*** Begin section ***
-- ==== Sys2Proof/Machine/Chunks.lean ====
section
/-! DEFINITION. Chunks of records that move, fill, pad, gather, scatter and accumulate (R141-R152), and the records that have
one chunk: QFENCE and SEMA (R156, R157). -/

namespace Sys2Proof.Machine

/-- A step of a chunk of a running heat's record. -/
def chunkStep (f : State → State) (c r k : Nat) (s : State) : State :=
  if s.unitsLive c then overLink (.chunk c r k) f (asSide c .ap s) else s

/-! ### Moving bytes -/

/-- Bytes of the granule that holds an address. -/
def granuleAt (s : State) (c : Nat) (ea : Addr) : Nat :=
  match s.place c ea with
  | some (.glob _ _) => 64
  | _ => 16

/-- n bytes read in pieces that lie in one poison granule each, with its poison. -/
def readPieces (fuel : Nat) (c : Nat) (ea : Addr) (n : Nat) (s : State) : State × List (List Byte × Bool) :=
  match fuel with
  | 0 => (s, [])
  | fuel + 1 =>
    if n = 0 then (s, [])
    else
      let g := granuleAt s c ea
      let m := Nat.min n (g - ea.toNat % g)
      let (s, x) := readAt s c ea m .relaxed
      let (s, r) := readPieces fuel c (ea + BitVec.ofNat 64 m) (n - m) s
      (s, (x.bytes, x.poison) :: r)

/-- Address of the first poisoned piece. -/
def firstPoison (ea : Addr) : List (List Byte × Bool) → Option Addr
  | [] => none
  | (l, bad) :: r => if bad then some ea else firstPoison (ea + BitVec.ofNat 64 l.length) r

/-- A span that fails R91 checks 3-7, as a chunk fault. -/
def spanFault (s : State) (c : Nat) (ea : Addr) (n : Nat) (acc : Acc) : Option CFault :=
  (checkRange s c ea n acc).map (fun p => cfault p.1 p.2)

/-- n bytes and a pad moved to a destination as one chunk: the whole destination span is checked, then the source span
(R142); the lowest poisoned source address comes back (R143). `forced` poisons the whole destination. -/
def moveBytes (c : Nat) (src dst : Addr) (n : Nat) (pad : List Byte) (forced : Bool) (s : State) :
    State × Except CFault (Option Addr) :=
  match spanFault s c dst (n + pad.length) .store, spanFault s c src n .load with
  | some f, _ => (s, .error f)
  | none, some f => (s, .error f)
  | none, none =>
    let (s, ps) := readPieces (n / 16 + 2) c src n s
    let s := writeAt c dst (ps.flatMap (fun p => p.1) ++ pad) forced .relaxed s
    (markPieces c dst s ps, .ok (firstPoison src ps))

/-- The poisoned addresses that a chunk met. -/
def noteAll (k : Nat) (l : List (Option Addr)) (g : Ring) : Ring :=
  l.foldl (fun g o => match o with
    | some a => noteCarried k a g
    | none => g) g

/-- A chunk ends: its fault, or its poison is noted, VALUE grows by v, n bytes are delivered, and its mark is set. -/
def endChunk (c r k total v n : Nat) (x : State × Except CFault (List (Option Addr))) : State :=
  match x with
  | (s, .error f) => chunkFault c r k f s
  | (s, .ok bad) =>
    finishChunk c r k total n (s.modRing c r (fun g => noteAll k bad { g with value := g.value + BitVec.ofNat 32 v }))

/-- One poisoned address as a list. -/
def oneBad (x : State × Except CFault (Option Addr)) : State × Except CFault (List (Option Addr)) :=
  (x.1, x.2.map (fun o => [o]))

/-- The descriptor of a head, read when its record starts and on every replay, and kept until then (R134); poison there is
terminal. A record without one has the empty descriptor. -/
def headDesc (c r : Nat) (b : BitVec 512) (s : State) : State × Except CFault (List Byte) :=
  match ((s.core c).ring r).desc, recDesc b with
  | some l, _ => (s, .ok l)
  | none, none => (s, .ok [])
  | none, some (a, n) =>
    match readRecord (BitVec.ofNat 64 a) n s with
    | .error t => (s, .error ⟨t.code, t.faddr.getD (BitVec.ofNat 64 a), noIndex, t.deferred⟩)
    | .ok (s, l) => (s.modRing c r (fun g => { g with desc := some l }), .ok l)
*** End section ***
= BRIEF =
Print the records above verbatim from their first line to the line containing "if s.unitsLive c", both included, and stop there.

= ANSWER TO THIS PROBLEM =
-- ==== Sys2Proof/Machine/Chunks.lean ====
section
/-! DEFINITION. Chunks of records that move, fill, pad, gather, scatter and accumulate (R141-R152), and the records that have
one chunk: QFENCE and SEMA (R156, R157). -/

namespace Sys2Proof.Machine

/-- A step of a chunk of a running heat's record. -/
def chunkStep (f : State → State) (c r k : Nat) (s : State) : State :=
  if s.unitsLive c then overLink (.chunk c r k) f (asSide c .ap s) else s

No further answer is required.